30 April 2005
26 April 2005
Personal projects and work
I'm wondering how do people find the energy to do open source projects while working? I have often felt that I do not have enough physical time to do what I want to do. Or maybe it is stamina? Often, after a very productive week comes one that is very much unproductive: I feel tired and I can't make any progress. I feel trapped in an iterative waterfall. In the evening I get home and I am tired. I can't stop thinking that I haven't done anything particularily interesting that day. So, even if I know it is wrong, I take a book with me in bed and start reading. It's wrong because I usually take a serious book that I ought to read with a pencil in my hand and certainly not while staying in bed. Lately it is either The Art of Computer Programming, or collected papers by Knuth or something else (The Art of Problem Solving, an abstract algebra textbook etc.) Anyway, I digress. It is something serious because I feel I must do something serious that day, at least in the evening. But I am so tired that I don't really read actively. Sure, I do absorb some information, but overall I'm wasting my time. The effect is that I fell asleep rather late, the next day I can barely wake up and I go to work feeling tired. At work I am much more than I'd like to be immersed in small, trivial, many problems. I don't know if I mentioned but I still feel tired. I do some work. Maybe it's writting in my notebook my thoughts about designing the next part of the application or maybe I write some code. After some time (two hours) I can't stop thinking: Hey, at least today do something interesting. And, instead of finding something interesting in my work, I shift (or should I say loose) my focus and search for interesting things in my inbox, in forums like the one at TopCoder or Devnet, or in blogs I'm subscribed to. Then I get back to work and continue with trivial stuff. Yuck. I realise that this multi-tasking made my productivity behave like 1/x going to infinity and I feel guilty. I must stay a bit more to do at least something today. I start to think (finally) of what I can do that is both interesting and valuable to my company. I find something. I make a plan. I look at the watch. Oh, my god: it is so late. I have no chance to do this well in one hour. It's probably better to start tommorow. And here we go again.

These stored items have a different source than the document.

-- ==== Sys2Proof/Machine/Num.lean ====
section
/-! DEFINITION. The number formats of the module and the one place where a result is rounded (R133 to R148). A value is
held exactly: NaN, an infinity, or a signed integer multiple of a power of two. -/

namespace Sys2Proof.Machine

open Sys2Proof

/-- An exact value: NaN, an infinity by its sign, or (−1)^neg × m × 2^e. -/
inductive FV where
  | nan
  | inf (neg : Bool)
  | fin (neg : Bool) (m : Nat) (e : Int)
  deriving DecidableEq, Repr

/-! Sticky flags of FSTAT (Table 5.8). -/
def fNV : BitVec 8 := 0x01
def fDZ : BitVec 8 := 0x02
def fOF : BitVec 8 := 0x04
def fUF : BitVec 8 := 0x08
def fNX : BitVec 8 := 0x10
def fFZ : BitVec 8 := 0x20
def fSATF : BitVec 8 := 0x40
def fRSV4 : BitVec 8 := 0x80

/-! Format codes (Table 5.1). -/
def fmtF32 : Nat := 0
def fmtI32 : Nat := 1
def fmtBF16 : Nat := 2
def fmtF16 : Nat := 3
def fmtE4M3 : Nat := 4
def fmtE5M2 : Nat := 5
def fmtK8 : Nat := 6
def fmtI8 : Nat := 7
def fmtN8 : Nat := 8
def fmtK6 : Nat := 9
def fmtI4 : Nat := 10
def fmtI16 : Nat := 11
def fmtN16 : Nat := 12
def fmtN32 : Nat := 13
def fmtI64 : Nat := 14
def fmtN64 : Nat := 15
def fmtE8M0 : Nat := 16

/-- Table 5.1: the bits of a format. -/
def fmtBits (f : Nat) : Nat :=
  match f with
  | 0 => 32 | 1 => 32 | 2 => 16 | 3 => 16 | 4 => 8 | 5 => 8 | 6 => 8 | 7 => 8 | 8 => 8 | 9 => 6 | 10 => 4
  | 11 => 16 | 12 => 16 | 13 => 32 | 14 => 64 | 15 => 64 | _ => 8

/-- Table 5.2: exponent bits, fraction bits and bias of a binary floating-point format. -/
def fmtFloat (f : Nat) : Option (Nat × Nat × Nat) :=
  match f with
  | 0 => some (8, 23, 127)
  | 2 => some (8, 7, 127)
  | 3 => some (5, 10, 15)
  | 4 => some (4, 3, 7)
  | 5 => some (5, 2, 15)
  | _ => none

/-- R138: the least and greatest value of an integer format (i4 reads and clamps to ±7). -/
def fmtInt (f : Nat) : Option (Int × Int) :=
  match f with
  | 1 => some (-2147483648, 2147483647)
  | 7 => some (-128, 127)
  | 8 => some (0, 255)
  | 10 => some (-7, 7)
  | 11 => some (-32768, 32767)
  | 12 => some (0, 65535)
  | 13 => some (0, 4294967295)
  | 14 => some (-9223372036854775808, 9223372036854775807)
  | 15 => some (0, 18446744073709551615)
  | _ => none

/-- Two's complement reading of the low `n` bits. -/
def signedOf (x n : Nat) : Int := if 2 ^ (n - 1) ≤ x % 2 ^ n then (x % 2 ^ n : Int) - 2 ^ n else (x % 2 ^ n : Int)

/-- Wrapping of an integer to `n` bits. -/
def wrapNat (x : Int) (n : Nat) : Nat := (x % (2 ^ n : Int)).toNat

/-- An integer as an exact value. -/
def FV.ofInt (x : Int) : FV := .fin (x < 0) x.natAbs 0

/-- R134: decode a binary floating-point code. -/
def decFloat (f : Nat) (eb fb bias x : Nat) : FV :=
  let neg := x / 2 ^ (eb + fb) % 2 = 1
  let ex := x / 2 ^ fb % 2 ^ eb
  let fr := x % 2 ^ fb
  if f = fmtE4M3 && ex = 15 && fr = 7 then .nan
  else if f ≠ fmtE4M3 && ex = 2 ^ eb - 1 then (if fr = 0 then .inf neg else .nan)
  else if ex = 0 then .fin neg fr (1 - bias - fb)
  else .fin neg (2 ^ fb + fr) (ex - bias - fb : Int)

/-- The length of the run at the top of `n` bits of a magnitude field, of bits equal to `b`. -/
def runLen (b : Bool) (x : Nat) : Nat → Nat
  | 0 => 0
  | n + 1 => if x.testBit n = b then 1 + runLen b x n else 0

/-- R136: decode a tapered code of `n` bits. -/
def decK (n x : Nat) : FV :=
  let neg := x.testBit (n - 1)
  let w := n - 1
  let mag := x % 2 ^ w
  if mag = 0 then (if neg then .nan else .fin false 0 0)
  else
    let b := mag.testBit (w - 1)
    let m := runLen b mag w
    let k : Int := if b then (m : Int) - 1 else -(m : Int)
    let left := w - m - 1
    if left = 0 then .fin neg 1 (2 * k)
    else
      let e : Nat := if mag.testBit (left - 1) then 1 else 0
      let fw := left - 1
      .fin neg (2 ^ fw + mag % 2 ^ fw) (2 * k + e - fw)

/-- R134 to R141: the exact value of a code of a format. -/
def decode5 (f x : Nat) : FV :=
  match fmtFloat f with
  | some (eb, fb, bias) => decFloat f eb fb bias (x % 2 ^ (eb + fb + 1))
  | none =>
    match f with
    | 6 => decK 8 (x % 256)
    | 9 => decK 6 (x % 64)
    | 10 => if x % 16 = 8 then .fin false 0 0 else FV.ofInt (signedOf x 4)
    | 1 => FV.ofInt (signedOf x 32)
    | 7 => FV.ofInt (signedOf x 8)
    | 8 => FV.ofInt (x % 256)
    | 11 => FV.ofInt (signedOf x 16)
    | 12 => FV.ofInt (x % 65536)
    | 13 => FV.ofInt (x % 2 ^ 32)
    | 14 => FV.ofInt (signedOf x 64)
    | 15 => FV.ofInt (x % 2 ^ 64)
    | _ => if x % 256 = 255 then .nan else .fin false 1 ((x % 256 : Int) - 127)

/-- R139: does reading a code set RSV4? -/
def rsv4 (f x : Nat) : BitVec 8 := if f = fmtI4 && x % 16 = 8 then fRSV4 else 0

/-! ## Exact operations -/

def FV.neg : FV → FV
  | .nan => .nan
  | .inf s => .inf !s
  | .fin s m e => .fin (!s) m e

/-- The signed integer that a finite value is at a given exponent not above its own. -/
def atExp (neg : Bool) (m : Nat) (e e0 : Int) : Int :=
  let x : Int := m * 2 ^ (e - e0).toNat
  if neg then -x else x

/-- Exact product; `true` for 0 × Inf (R222). -/
def FV.mul : FV → FV → FV × Bool
  | .nan, _ => (.nan, false)
  | _, .nan => (.nan, false)
  | .inf s, .inf t => (.inf (s != t), false)
  | .inf s, .fin t m _ => if m = 0 then (.nan, true) else (.inf (s != t), false)
  | .fin s m _, .inf t => if m = 0 then (.nan, true) else (.inf (s != t), false)
  | .fin s m e, .fin t n d => (.fin (s != t) (m * n) (e + d), false)

/-- Exact sum of two values; a zero sum takes the sign of R222, with `rd` under RD; `true` for opposite infinities. -/
def FV.add (rd : Bool) : FV → FV → FV × Bool
  | .nan, _ => (.nan, false)
  | _, .nan => (.nan, false)
  | .inf s, .inf t => if s = t then (.inf s, false) else (.nan, true)
  | .inf s, .fin _ _ _ => (.inf s, false)
  | .fin _ _ _, .inf t => (.inf t, false)
  | .fin s m e, .fin t n d =>
    let e0 := if e ≤ d then e else d
    let x := atExp s m e e0 + atExp t n d e0
    if x = 0 then (.fin (if m = 0 && n = 0 && s == t then s else rd) 0 0, false)
    else (.fin (x < 0) x.natAbs e0, false)

/-- Exact product by a power of two (FSCALE). -/
def FV.scale (x : FV) (n : Int) : FV :=
  match x with
  | .fin s m e => .fin s m (e + n)
  | y => y

/-- The order of R224: −Inf lowest, −0 below +0, +Inf highest; NaN is not ordered. -/
def FV.lt : FV → FV → Bool
  | .nan, _ => false
  | _, .nan => false
  | .inf s, .inf t => s && !t
  | .inf s, .fin _ _ _ => s
  | .fin _ _ _, .inf t => !t
  | .fin s m e, .fin t n d =>
    if m = 0 && n = 0 then s && !t
    else
      let e0 := if e ≤ d then e else d
      atExp s m e e0 < atExp t n d e0

/-- Numerical equality, in which −0 equals +0. -/
def FV.eqv : FV → FV → Bool
  | .nan, _ => false
  | _, .nan => false
  | .inf s, .inf t => s == t
  | .inf _, .fin _ _ _ => false
  | .fin _ _ _, .inf _ => false
  | .fin s m e, .fin t n d =>
    let e0 := if e ≤ d then e else d
    atExp s m e e0 == atExp t n d e0

def FV.isNan : FV → Bool
  | .nan => true
  | _ => false
def FV.isInf : FV → Bool
  | .inf _ => true
  | _ => false
def FV.isZero : FV → Bool
  | .fin _ m _ => m == 0
  | _ => false
def FV.isNeg : FV → Bool
  | .nan => false
  | .inf s => s
  | .fin s _ _ => s

/-- The exponent of the leading bit of a nonzero finite value. -/
def topExp (m : Nat) (e : Int) : Int := e + Nat.log2 m

/-- R145: flush a subnormal FP32 value to a zero of its sign; `true` where it flushed. -/
def FV.flush (x : FV) : FV × Bool :=
  match x with
  | .fin s m e => if m ≠ 0 && topExp m e < -126 then (.fin s 0 0, true) else (x, false)
  | _ => (x, false)

/-- R145: the value that an instruction with modifier FTZ reads, with the flag of the flush. -/
def FV.ftz (on : Bool) (x : FV) : FV × BitVec 8 :=
  if on then
    let r := x.flush
    (r.1, if r.2 then fFZ else 0)
  else (x, 0)

/-! ## Rounding -/

/-- R147: one draw of the generator. -/
def draw (seed : Word) : Word :=
  let s := if seed = 0 then 0x5A17C3E1 else seed
  let s := s ^^^ (s <<< 13)
  let s := s ^^^ (s >>> 17)
  s ^^^ (s <<< 5)

/-- Table 5.5: does a magnitude that lies `r / 2^k` of the way from `n` to `n + 1` round up? `seed` is the draw of SR. -/
def roundsUp (rm : Nat) (neg : Bool) (n r k : Nat) (seed : Word) : Bool :=
  match rm with
  | 1 => false
  | 2 => !neg
  | 3 => neg
  | 5 =>
    let q := if neg then (2 ^ k - r) * 2 ^ 32 / 2 ^ k else r * 2 ^ 32 / 2 ^ k
    if neg then !(seed.toNat < q) else seed.toNat < q
  | _ => if 2 * r < 2 ^ k then false else if 2 ^ k < 2 * r then true else n % 2 = 1

/-- Split m × 2^e at the unit 2^q: whole units, and the rest as r / 2^k of a unit. A rest far below the unit is
held as a quarter of it for the modes that only ask on which side of a half it lies. -/
def splitAt (m : Nat) (e q : Int) (sr : Bool) : Nat × Nat × Nat :=
  if q ≤ e then (m * 2 ^ (e - q).toNat, 0, 0)
  else
    let k := (q - e).toNat
    if Nat.log2 m + 40 < k then
      if sr then (0, if m = 0 then 0 else 1, 40) else (0, if m = 0 then 0 else 1, 2)
    else (m / 2 ^ k, m % 2 ^ k, k)

/-- The largest finite magnitude of a floating-point format, as a code without sign. -/
def maxCode (f : Nat) : Nat :=
  match f with
  | 0 => 0x7F7FFFFF
  | 2 => 0x7F7F
  | 3 => 0x7BFF
  | 4 => 0x7E
  | _ => 0x7B

/-- The code of +Inf, or of the NaN that E4M3 gives in its place (R144). -/
def infCode (f : Nat) : Nat :=
  match f with
  | 0 => 0x7F800000
  | 2 => 0x7F80
  | 3 => 0x7C00
  | 4 => 0x7F
  | _ => 0x7C

/-- R135: the canonical NaN or NaR of a format. -/
def nanCode (f : Nat) : Nat :=
  match f with
  | 0 => 0x7FC00000
  | 2 => 0x7FC0
  | 3 => 0x7E00
  | 4 => 0x7F
  | 5 => 0x7E
  | 6 => 0x80
  | 9 => 0x20
  | _ => 0

/-- A code with the sign of a value; the NaN of E4M3 keeps its sign bit clear. -/
def signCode (f : Nat) (neg : Bool) (c : Nat) : Nat :=
  if neg && !(f == fmtE4M3 && c == 0x7F) then c + 2 ^ (fmtBits f - 1) else c

/-- Table 5.6: a floating-point result beyond range. -/
def beyond (f rm : Nat) (neg : Bool) : Nat × BitVec 8 :=
  if rm = 4 ∨ rm = 5 then (signCode f neg (maxCode f), fSATF ||| fNX)
  else if rm = 1 ∨ (rm = 2 ∧ neg) ∨ (rm = 3 ∧ !neg) then (signCode f neg (maxCode f), fOF ||| fNX)
  else (signCode f neg (infCode f), fOF ||| fNX)

/-- R143, R144: round a finite value to a floating-point format. Under SR a value between the greatest finite one and the next step has
SATF only where the draw rounds it up: R147 tests the range before the draw and R144 the rounded result, and the model takes R144
(assumption 68). -/
def roundFloat (f eb fb bias rm : Nat) (neg : Bool) (m : Nat) (e : Int) (seed : Word) : Nat × BitVec 8 :=
  if m = 0 then (signCode f neg 0, 0)
  else
    let emin : Int := 1 - bias
    let top := topExp m e
    if (2 ^ eb : Int) < top then beyond f rm neg
    else
      let q := (if top < emin then emin else top) - fb
      let (n, r, k) := splitAt m e q (rm == 5)
      let up := r ≠ 0 && roundsUp rm neg n r k seed
      let n' := if up then n + 1 else n
      let code := (q - (emin - fb)).toNat * 2 ^ fb + n'
      if maxCode f < code then beyond f rm neg
      else
        let nx := if r ≠ 0 then fNX else 0
        let uf := if r ≠ 0 && top < emin then fUF else 0
        (signCode f neg code, nx ||| uf)

/-- The exact magnitude of a positive tapered code at the exponent −40. -/
def kMag (n c : Nat) : Nat :=
  match decK n c with
  | .fin _ m e => m * 2 ^ (e + 40).toNat
  | _ => 0

/-- The greatest positive tapered code whose magnitude is at most x × 2^−40, if any. -/
def kFloor (n x : Nat) : Nat → Option Nat
  | 0 => none
  | c + 1 => if kMag n (c + 1) ≤ x then some (c + 1) else kFloor n x c

/-- R143, R144: round a finite value to k8 or k6. -/
def roundK (f n rm : Nat) (neg : Bool) (m : Nat) (e : Int) (seed : Word) : Nat × BitVec 8 :=
  if m = 0 then (0, 0)
  else
    let top := 2 ^ (n - 1) - 1
    let sat := (signCode f neg top, fSATF ||| fNX)
    if 13 < topExp m e then sat
    else
      let (x, rest, k) := splitAt m e (-40) false
      let half := rest ≠ 0
      let max := kMag n top
      if max < x || (x = max && half) then sat
      else
        match kFloor n x top with
        | none => (signCode f neg 1, fUF ||| fNX)
        | some lo =>
          let a := kMag n lo
          if x = a && !half then (signCode f neg lo, 0)
          else
            let b := kMag n (lo + 1)
            let up := roundsUpGap rm neg lo ((x - a) * 2 ^ k + rest) ((b - a) * 2 ^ k) seed
            (signCode f neg (if up then lo + 1 else lo), fNX)
where
  /-- Table 5.5 for a magnitude that lies r / g of the way from code `lo` to the next. -/
  roundsUpGap (rm : Nat) (neg : Bool) (lo r g : Nat) (seed : Word) : Bool :=
    match rm with
    | 1 => false
    | 2 => !neg
    | 3 => neg
    | 5 =>
      let q := if neg then (g - r) * 2 ^ 32 / g else r * 2 ^ 32 / g
      if neg then !(seed.toNat < q) else seed.toNat < q
    | _ => if 2 * r < g then false else if g < 2 * r then true else lo % 2 = 1

/-- R143, R144: round a finite value to an integer format; clamped outside its range. -/
def roundInt (f rm : Nat) (lo hi : Int) (neg : Bool) (m : Nat) (e : Int) (seed : Word) : Nat × BitVec 8 :=
  let bits := fmtBits f
  let clampTo (x : Int) : Nat × BitVec 8 := (wrapNat x bits, fSATF ||| fNX)
  if m = 0 then (0, 0)
  else if 70 < topExp m e then clampTo (if neg then lo else hi)
  else
    let (n, r, k) := splitAt m e 0 (rm == 5)
    let up := r ≠ 0 && roundsUp rm neg n r k seed
    let n' : Int := if up then n + 1 else n
    let x := if neg then -n' else n'
    if x < lo then clampTo lo
    else if hi < x then clampTo hi
    else (wrapNat x bits, if r ≠ 0 then fNX else 0)

/-- R142 to R144: round an exact value once to a format; `seed` is the state after the draw of SR. -/
def roundTo (f rm : Nat) (x : FV) (seed : Word) : Nat × BitVec 8 :=
  match fmtFloat f with
  | some (eb, fb, bias) =>
    match x with
    | .nan => (nanCode f, 0)
    | .inf s =>
      if rm = 4 ∨ rm = 5 then (signCode f s (maxCode f), fSATF ||| fNX)
      else (signCode f s (infCode f), if f = fmtE4M3 then fNV else 0)
    | .fin s m e => roundFloat f eb fb bias rm s m e seed
  | none =>
    match fmtInt f with
    | some (lo, hi) =>
      match x with
      | .nan => (0, fNV)
      | .inf s => (wrapNat (if s then lo else hi) (fmtBits f), fSATF ||| fNX)
      | .fin s m e => roundInt f rm lo hi s m e seed
    | none =>
      let n := if f = fmtK6 then 6 else 8
      match x with
      | .nan => (nanCode f, 0)
      | .inf s => (signCode f s (2 ^ (n - 1) - 1), fSATF ||| fNX)
      | .fin s m e => roundK f n rm s m e seed

/-- R145: flush an FP32 result that is subnormal. -/
def flushResult (ftz : Bool) (f code : Nat) : Nat × BitVec 8 :=
  if ftz && f = fmtF32 && code % 2 ^ 31 < 2 ^ 23 && code % 2 ^ 31 ≠ 0 then
    (code / 2 ^ 31 % 2 * 2 ^ 31, fFZ ||| fUF ||| fNX)
  else (code, 0)

/-- Rounding with FTZ and one draw under SR: the code, the flags, and SEED afterwards (R142 to R147). -/
def roundDraw (f rm : Nat) (ftz : Bool) (x : FV) (seed : Word) : Nat × BitVec 8 × Word :=
  let seed' := if rm = 5 then draw seed else seed
  let (c, fl) := roundTo f rm x seed'
  let (c', fl') := flushResult ftz f c
  (c', fl ||| fl', seed')

/-- R227: round a finite value to an integer, as an exact value of the same sign. -/
def FV.integral (rm : Nat) (x : FV) : FV × Bool :=
  match x with
  | .fin s m e =>
    let (n, r, k) := splitAt m e 0 false
    if r = 0 then (x, false)
    else (.fin s (if roundsUp rm s n r k 0 then n + 1 else n) 0, true)
  | _ => (x, false)

/-- round_rne(x, f32) as an exact value again, with its flags. -/
def rneF32 (x : FV) : FV × BitVec 8 :=
  let (c, fl) := roundTo fmtF32 0 x 0
  (decode5 fmtF32 c, fl)

/-- R226: the class of an FP value of a format, as a one-hot mask. -/
def classMask (f : Nat) (x : FV) : Nat :=
  let emin : Int := match fmtFloat f with | some (_, _, b) => 1 - b | none => 0
  match x with
  | .nan => 1
  | .inf true => 2
  | .inf false => 256
  | .fin s m e =>
    if m = 0 then (if s then 16 else 32)
    else if topExp m e < emin then (if s then 8 else 64)
    else (if s then 4 else 128)

end Sys2Proof.Machine
end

That's my worst possible day. I probably never did all that in one day until now. How does a good day look like then?
I wake up early: at 05:30. I do some workout, go outside with my dog and then eat something. Then I take some vitamins. It's 06:30. For one hour I read something interesting: from an article, from a textbook. I solve (or try to) solve a problem or two. I go to work. I try to solve a problem from TopCoder, preferably a medium problem from division 1 because that's where my "limit" stands. The easy problem is to easy and the hard one might take anywhere from one hour to a week. I do read a hard problem and keep it in the background for a few days. By now I feel full of energy. It is ten o'clock. I look at my todo list and make a plan for today. I try to make it realistic. It contains one or two things that without extra constraints (like old code) would take me three hours. Then I start working. I begin by thinking. I lay down what I think in my notebook. I read what I wrote and try to find a better solution. When I finally settle for something I start coding. I think hard about how to organize the code to make it fit well with what is already written. This means that I have to read the code that is related to my problem. Sometimes I find places where it can be improved. I do it: don't wait. Finally I code my piece. Then I test it. Does it work? If no then debug. Oh, and BTW, I try to write code for people to read not for machines to execute. As a result sometimes I write inefficient code if I can't see how to clearly code the more efficient version. I try to follow coding idioms so that the code has a certain uniformity but I'm not shy about breaking the rules if breaking them seems the right thing to do in a particular situation. The most important thing is to know that you are breaking the rules and only do it as a result of a conscient decision. Now it's already six o'clock. It took more than three hours but I also did more: I improved some old code, I found problems I didn't knew existed, I wrote the code more than once because I found an opportunity to improve it and now it looks rather nice. I'm proud of what I did and I feel good. I go home. Now I'm still full of energy. This morning I have read; now it's time to do. I take on a personal project or maybe a harder problem found in a book or on the internet (like Lars' contest problem). I work on it. I follow a cycle resembling very much the one at work: think it thru, do it, test it. It's nine o'clock and time for me to take a shower and go to sleep. Yeah, I feel great!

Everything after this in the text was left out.